Now, industry-friendly changes from Washington, D.C., are helping drive the new-bank announcements, said Peter Gwaltney, president of the North Carolina Bankers Association. Those include federal tax legislation passed by Congress last year and new leadership at regulatory agencies under President Donald Trump, Gwaltney said.
“The struggles felt by small banks are not over, but the Trump administration and Congress have certainly taken positive steps toward creating a more favorable economic and regulatory environment,” he said.
On Tuesday, the U.S. Senate advanced a large rollback of the Dodd-Frank law, enacted to prevent another financial crisis. The Senate still needs to pass the measure, which would also require House approval before reaching Trump’s desk. Supporters said the legislation would help smaller banks but critics argue it would help pave the wave for another financial crisis.
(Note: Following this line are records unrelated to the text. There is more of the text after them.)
@[simp] theorem State.emit_norm (s : State) (c : Symbol) :
    (s.emit c).norm = s.norm := rfl

@[simp] theorem State.emit_trk (s : State) (c : Symbol) :
    (s.emit c).trk = s.trk := rfl

@[simp] theorem State.emit_edgeCount (s : State) (c : Symbol) :
    (s.emit c).edgeCount = s.edgeCount := rfl

@[simp] theorem State.emit_hist (s : State) (c : Symbol) :
    (s.emit c).hist = s.hist := rfl

@[simp] theorem State.emit_queue (s : State) (c : Symbol) :
    (s.emit c).queue = s.queue := rfl

@[simp] theorem State.emit_aud (s : State) (c : Symbol) :
    (s.emit c).aud = s.aud := rfl

@[simp] theorem State.emit_input (s : State) (c : Symbol) :
    (s.emit c).input = s.input := rfl

@[simp] theorem State.emit_rsp (s : State) (c : Symbol) :
    (s.emit c).rsp = s.rsp := rfl

@[simp] theorem State.emit_sym (s : State) (c : Symbol) :
    (s.emit c).sym = s.sym ++ [c] := rfl

@[simp] theorem State.emit_audOut (s : State) (c : Symbol) :
    (s.emit c).audOut = s.audOut := rfl

/-! ### `State.fltStep` -/

@[simp] theorem State.fltStep_status (s : State) (pcm : Half) :
    (s.fltStep pcm).status = s.status.recordClip (s.chainClips pcm) := rfl

@[simp] theorem State.fltStep_ctrl (s : State) (pcm : Half) :
    (s.fltStep pcm).ctrl = s.ctrl := rfl

@[simp] theorem State.fltStep_qdrop (s : State) (pcm : Half) :
    (s.fltStep pcm).qdrop = s.qdrop := rfl

@[simp] theorem State.fltStep_bpf (s : State) (pcm : Half) :
    (s.fltStep pcm).bpf = s.bpf.advance (pcmWord pcm) := rfl

@[simp] theorem State.fltStep_lpf (s : State) (pcm : Half) :
    (s.fltStep pcm).lpf = s.lpf.advance (rectify (s.bandOut pcm)) := rfl

@[simp] theorem State.fltStep_norm (s : State) (pcm : Half) :
    (s.fltStep pcm).norm = s.norm := rfl

@[simp] theorem State.fltStep_trk (s : State) (pcm : Half) :
    (s.fltStep pcm).trk = s.trk := rfl

@[simp] theorem State.fltStep_edgeCount (s : State) (pcm : Half) :
    (s.fltStep pcm).edgeCount = s.edgeCount := rfl

@[simp] theorem State.fltStep_hist (s : State) (pcm : Half) :
    (s.fltStep pcm).hist = s.hist := rfl

@[simp] theorem State.fltStep_queue (s : State) (pcm : Half) :
    (s.fltStep pcm).queue = s.queue := rfl

@[simp] theorem State.fltStep_aud (s : State) (pcm : Half) :
    (s.fltStep pcm).aud = s.aud := rfl

@[simp] theorem State.fltStep_input (s : State) (pcm : Half) :
    (s.fltStep pcm).input = s.input := rfl

@[simp] theorem State.fltStep_rsp (s : State) (pcm : Half) :
    (s.fltStep pcm).rsp = s.rsp := rfl

@[simp] theorem State.fltStep_sym (s : State) (pcm : Half) :
    (s.fltStep pcm).sym = s.sym := rfl

@[simp] theorem State.fltStep_audOut (s : State) (pcm : Half) :
    (s.fltStep pcm).audOut = s.audOut := rfl

/-! ### `State.normUpdate` -/

@[simp] theorem State.normUpdate_status (s : State) (es : List Word) :
    (s.normUpdate es).status = s.status.recordClip s.norm.clips := rfl

@[simp] theorem State.normUpdate_ctrl (s : State) (es : List Word) :
    (s.normUpdate es).ctrl = s.ctrl := rfl

@[simp] theorem State.normUpdate_qdrop (s : State) (es : List Word) :
    (s.normUpdate es).qdrop = s.qdrop := rfl

@[simp] theorem State.normUpdate_bpf (s : State) (es : List Word) :
    (s.normUpdate es).bpf = s.bpf := rfl

@[simp] theorem State.normUpdate_lpf (s : State) (es : List Word) :
    (s.normUpdate es).lpf = s.lpf := rfl

@[simp] theorem State.normUpdate_norm (s : State) (es : List Word) :
    (s.normUpdate es).norm = s.norm.update es := rfl

@[simp] theorem State.normUpdate_trk (s : State) (es : List Word) :
    (s.normUpdate es).trk = s.trk := rfl
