/-! ### A command word is its four fields -/

theorem packWord_fields (w : CmdWord) : packWord (opcField w) (idxField w) (immField w) (opField w) = w := by
  unfold packWord opcField idxField immField opField
  calc
    _ = (w.extractLsb' 48 16 ++ w.extractLsb' 32 16) ++ w.extractLsb' 0 32 := by
      rw [BitVec.extractLsb'_append_extractLsb'_eq_extractLsb' (by rfl)]
    _ = w.extractLsb' 32 32 ++ w.extractLsb' 0 32 := by
      rw [BitVec.extractLsb'_append_extractLsb'_eq_extractLsb' (by rfl)]
    _ = w.extractLsb' 0 64 := BitVec.extractLsb'_append_extractLsb'_eq_extractLsb' (by rfl)
    _ = w := BitVec.extractLsb'_eq_self

@[simp] theorem opcField_packWord (o i : Byte) (m : Half) (v : Word) : opcField (packWord o i m v) = o := by
  unfold opcField packWord
  rw [BitVec.extractLsb'_append_eq_of_le (by decide), BitVec.extractLsb'_append_eq_of_le (by decide)]
  exact BitVec.extractLsb'_append_eq_left

@[simp] theorem idxField_packWord (o i : Byte) (m : Half) (v : Word) : idxField (packWord o i m v) = i := by
  unfold idxField packWord
  rw [BitVec.extractLsb'_append_eq_of_le (by decide), BitVec.extractLsb'_append_eq_of_le (by decide)]
  exact BitVec.extractLsb'_append_eq_right

@[simp] theorem immField_packWord (o i : Byte) (m : Half) (v : Word) : immField (packWord o i m v) = m := by
  unfold immField packWord
  rw [BitVec.extractLsb'_append_eq_of_le (by decide)]
  exact BitVec.extractLsb'_append_eq_right

@[simp] theorem opField_packWord (o i : Byte) (m : Half) (v : Word) : opField (packWord o i m v) = v :=
  BitVec.extractLsb'_append_eq_right

theorem packWord_inj {o o' i i' : Byte} {m m' : Half} {v v' : Word} :
    packWord o i m v = packWord o' i' m' v' ↔ o = o' ∧ i = i' ∧ m = m' ∧ v = v' := by
  refine ⟨fun h => ⟨?_, ?_, ?_, ?_⟩, fun ⟨ho, hi, hm, hv⟩ => by rw [ho, hi, hm, hv]⟩
  · simpa using congrArg opcField h
  · simpa using congrArg idxField h
  · simpa using congrArg immField h
  · simpa using congrArg opField h

/-- Masking a word masks its fields. -/
theorem and_packWord (w : CmdWord) (o i : Byte) (m : Half) (v : Word) :
    w &&& packWord o i m v = packWord (opcField w &&& o) (idxField w &&& i) (immField w &&& m) (opField w &&& v) := by
  rw [← Laws.EncodeLegal.packWord_and, packWord_fields]

/-! ### The formats of R101 to R104 -/

/-- The formats by their MBZ fields: N, R of RDREG and RDBIN, R of WRREG, V, V of FLT_STEP, and B. -/
inductive CmdFormat where
  | n | r | rw | v | pcm | b

/-- The bits a format fixes: `opc` and the MBZ fields. -/
def CmdFormat.mask : CmdFormat → CmdWord
  | .n => packWord 0xFF#8 0xFF#8 0xFFFF#16 0xFFFFFFFF#32
  | .r => packWord 0xFF#8 0x00#8 0xFFFF#16 0xFFFFFFFF#32
  | .rw => packWord 0xFF#8 0x00#8 0xFFFF#16 0x00000000#32
  | .v => packWord 0xFF#8 0xFF#8 0xFFFF#16 0x00000000#32
  | .pcm => packWord 0xFF#8 0xFF#8 0xFFFF#16 (0xFFFF#16 ++ 0x0000#16)
  | .b => packWord 0xFF#8 0xFF#8 0x0000#16 0x00000000#32

/-- All MBZ fields of the format are zero in the word. -/
def CmdFormat.MbzZero (w : CmdWord) : CmdFormat → Prop
  | .n => idxField w = 0#8 ∧ immField w = 0#16 ∧ opField w = 0#32
  | .r => immField w = 0#16 ∧ opField w = 0#32
  | .rw => immField w = 0#16
  | .v => idxField w = 0#8 ∧ immField w = 0#16
  | .pcm => idxField w = 0#8 ∧ immField w = 0#16 ∧ (opField w).extractLsb' 16 16 = 0#16
  | .b => idxField w = 0#8

/-! ### The table in terms of the formats -/

/-- The row of a command with the given opcode and format. -/
def CmdFormat.row (f : CmdFormat) (mnemonic : String) (opc : Byte) : OpRow :=
  ⟨mnemonic, packWord opc 0#8 0#16 0#32, f.mask⟩

theorem opTable_eq_formatRows : opTable = [
    CmdFormat.n.row "NOP" 0x00#8, CmdFormat.r.row "RDREG" 0x01#8, CmdFormat.rw.row "WRREG" 0x02#8,
    CmdFormat.n.row "SRESET" 0x03#8, CmdFormat.r.row "RDBIN" 0x04#8, CmdFormat.pcm.row "FLT_STEP" 0x10#8,
    CmdFormat.v.row "NRM_STEP" 0x18#8, CmdFormat.n.row "TRK_INIT" 0x20#8, CmdFormat.v.row "TRK_UPDATE" 0x21#8,
    CmdFormat.n.row "TRK_MID" 0x22#8, CmdFormat.n.row "TRK_POS" 0x23#8, CmdFormat.n.row "TRK_NEG" 0x24#8,
    CmdFormat.v.row "EDG_UPDATE" 0x28#8, CmdFormat.v.row "NSTEP" 0x30#8, CmdFormat.b.row "PROC_BLOCK" 0x31#8,
    CmdFormat.v.row "EVT_SUBMIT" 0x32#8, CmdFormat.n.row "HIST_INIT" 0x40#8, CmdFormat.v.row "HIST_ADD" 0x41#8,
    CmdFormat.n.row "HIST_DECAY" 0x42#8, CmdFormat.n.row "HIST_PEAKS" 0x43#8, CmdFormat.n.row "HIST_THR" 0x44#8,
    CmdFormat.n.row "DEC_STEP" 0x50#8, CmdFormat.n.row "DEC_TIMEOUT" 0x51#8] := by decide
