-- ==== Sys2Proof/Laws/State.lean ====
section
/-! SUPPORT. Beside State: one lemma per field per update, so that no proof unfolds a record update. -/

namespace Sys2Proof.Machine

/-! ### `State.emit` -/

@[simp] theorem State.emit_params (s : State) (e : Event) : (s.emit e).params = s.params := rfl
@[simp] theorem State.emit_mode (s : State) (e : Event) : (s.emit e).mode = s.mode := rfl
@[simp] theorem State.emit_phase (s : State) (e : Event) : (s.emit e).phase = s.phase := rfl
@[simp] theorem State.emit_errcode (s : State) (e : Event) : (s.emit e).errcode = s.errcode := rfl
@[simp] theorem State.emit_lastcmd (s : State) (e : Event) : (s.emit e).lastcmd = s.lastcmd := rfl
@[simp] theorem State.emit_width (s : State) (e : Event) : (s.emit e).width = s.width := rfl
@[simp] theorem State.emit_height (s : State) (e : Event) : (s.emit e).height = s.height := rfl
@[simp] theorem State.emit_rate (s : State) (e : Event) : (s.emit e).rate = s.rate := rfl
@[simp] theorem State.emit_length (s : State) (e : Event) : (s.emit e).length = s.length := rfl
@[simp] theorem State.emit_bpf (s : State) (e : Event) : (s.emit e).bpf = s.bpf := rfl
@[simp] theorem State.emit_fcount (s : State) (e : Event) : (s.emit e).fcount = s.fcount := rfl
@[simp] theorem State.emit_fidx (s : State) (e : Event) : (s.emit e).fidx = s.fidx := rfl
@[simp] theorem State.emit_cursor (s : State) (e : Event) : (s.emit e).cursor = s.cursor := rfl
@[simp] theorem State.emit_pbuf (s : State) (e : Event) : (s.emit e).pbuf = s.pbuf := rfl
@[simp] theorem State.emit_fb (s : State) (e : Event) : (s.emit e).fb = s.fb := rfl
@[simp] theorem State.emit_hist (s : State) (e : Event) : (s.emit e).hist = s.hist ++ [e] := rfl
@[simp] theorem State.emit_sched (s : State) (e : Event) : (s.emit e).sched = s.sched := rfl
@[simp] theorem State.emit_vwIn (s : State) (e : Event) : (s.emit e).vwIn = s.vwIn := rfl
@[simp] theorem State.emit_vrIn (s : State) (e : Event) : (s.emit e).vrIn = s.vrIn := rfl
@[simp] theorem State.emit_srcIn (s : State) (e : Event) : (s.emit e).srcIn = s.srcIn := rfl
@[simp] theorem State.emit_snkIn (s : State) (e : Event) : (s.emit e).snkIn = s.snkIn := rfl
@[simp] theorem State.emit_draws (s : State) (e : Event) : (s.emit e).draws = s.draws := rfl
@[simp] theorem State.emit_reads (s : State) (e : Event) : (s.emit e).reads = s.reads := rfl
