-- ==== Sys2Proof/Tests/Slice0.lean ====
section
/-! SUPPORT. Small tests. Expected values come from spec/95_test_vectors.md, the examples of the rules, or the
encoding tables, each named in the comment; then one witness for the hypotheses of each statement. -/

namespace Sys2Proof.Tests

open Sys2Proof.Machine

/-! ### Well-formedness: each check refuses an ill-formed term (R6). No instruction is ill formed (R83). -/

theorem test_wf_default : Config.defaultParams.legal = true := by decide
theorem test_wf_maxW_multiple : Params.legalMaxW { maxW := 36, maxH := 8, pbufSize := 1 } = false := by decide
theorem test_wf_maxW_low : Params.legalMaxW { maxW := 24, maxH := 8, pbufSize := 1 } = false := by decide
theorem test_wf_maxW_high : Params.legalMaxW { maxW := 65536, maxH := 8, pbufSize := 1 } = false := by decide
theorem test_wf_maxH_multiple : Params.legalMaxH { maxW := 32, maxH := 12, pbufSize := 1 } = false := by decide
theorem test_wf_maxH_low : Params.legalMaxH { maxW := 32, maxH := 0, pbufSize := 1 } = false := by decide
theorem test_wf_maxH_high : Params.legalMaxH { maxW := 32, maxH := 65536, pbufSize := 1 } = false := by decide
theorem test_wf_pbuf_low : Params.legalPbufSize { maxW := 32, maxH := 8, pbufSize := 0 } = false := by decide
theorem test_wf_pbuf_high : Params.legal { maxW := 32, maxH := 8, pbufSize := 4294967296 } = false := by decide
theorem test_wf_instr : (Instr.wellFormed .encStart && Instr.wellFormed .decCommit) = true := by decide

/-! ### Decoding: every word bit by bit from R81, R82 and R86 -/

theorem test_decode_encStart : decode (.cmd 0b00000000000000000000000000000001) = .ok .encStart := by decide
theorem test_decode_decStart : decode (.cmd 0b00000000000000000000000000000010) = .ok .decStart := by decide
theorem test_decode_abort : decode (.cmd 0b00000000000000000000000000000011) = .ok .abort := by decide
theorem test_decode_clear : decode (.cmd 0b00000000000000000000000000000100) = .ok .clear := by decide
theorem test_decode_encLoad : decode (.sel 0b000001) = .ok .encLoad := by decide
theorem test_decode_encMeta : decode (.sel 0b001001) = .ok .encMeta := by decide
theorem test_decode_encData : decode (.sel 0b010001) = .ok .encData := by decide
theorem test_decode_encFinish : decode (.sel 0b011001) = .ok .encFinish := by decide
theorem test_decode_decMeta : decode (.sel 0b000010) = .ok .decMeta := by decide
theorem test_decode_decData : decode (.sel 0b001010) = .ok .decData := by decide
theorem test_decode_decCommit : decode (.sel 0b010010) = .ok .decCommit := by decide

/-- R84: the word 0, an opcode past the table, and an opcode with a 1 in bits 31:8 are illegal. -/
theorem test_decode_illegal :
    [0x00000000, 0x00000005, 0x00000101, 0x80000001].map decodeCmd = List.replicate 4 (.error .illegalCommand) := by
  decide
As for Spirit, if approvals are won, it would be the first bank to start up in the state since Jacksonville’s Coastal Bank and Trust, which applied for its charter in 2008 and opened the following year, according to the bankers association.
Spirit organizers said the bank’s headquarters is expected to be 139 E. Broad St. The bank is considering Mooresville for its second branch, but a final decision will be based on financial measures, Long said.
Organizers said Spirit will offer financial services with an emphasis on individuals and small- to medium-sized business. Plans are to focus on customers primarily in Alexander, Catawba, Iredell, Mecklenburg, Wilkes and Yadkin counties, organizers said.
Preliminary approval from the commissioner of banks and the FDIC could come by the end of the second quarter, according to organizers.
The bank said other executives being proposed for the firm are Chief Operating Officer Kristi Eller and Chief Lending Officer Thomas Kincaid. Proposed board members include Long; Matthew Redmond; Costi Kutteh; Gloria Hager; and Caroline Brown.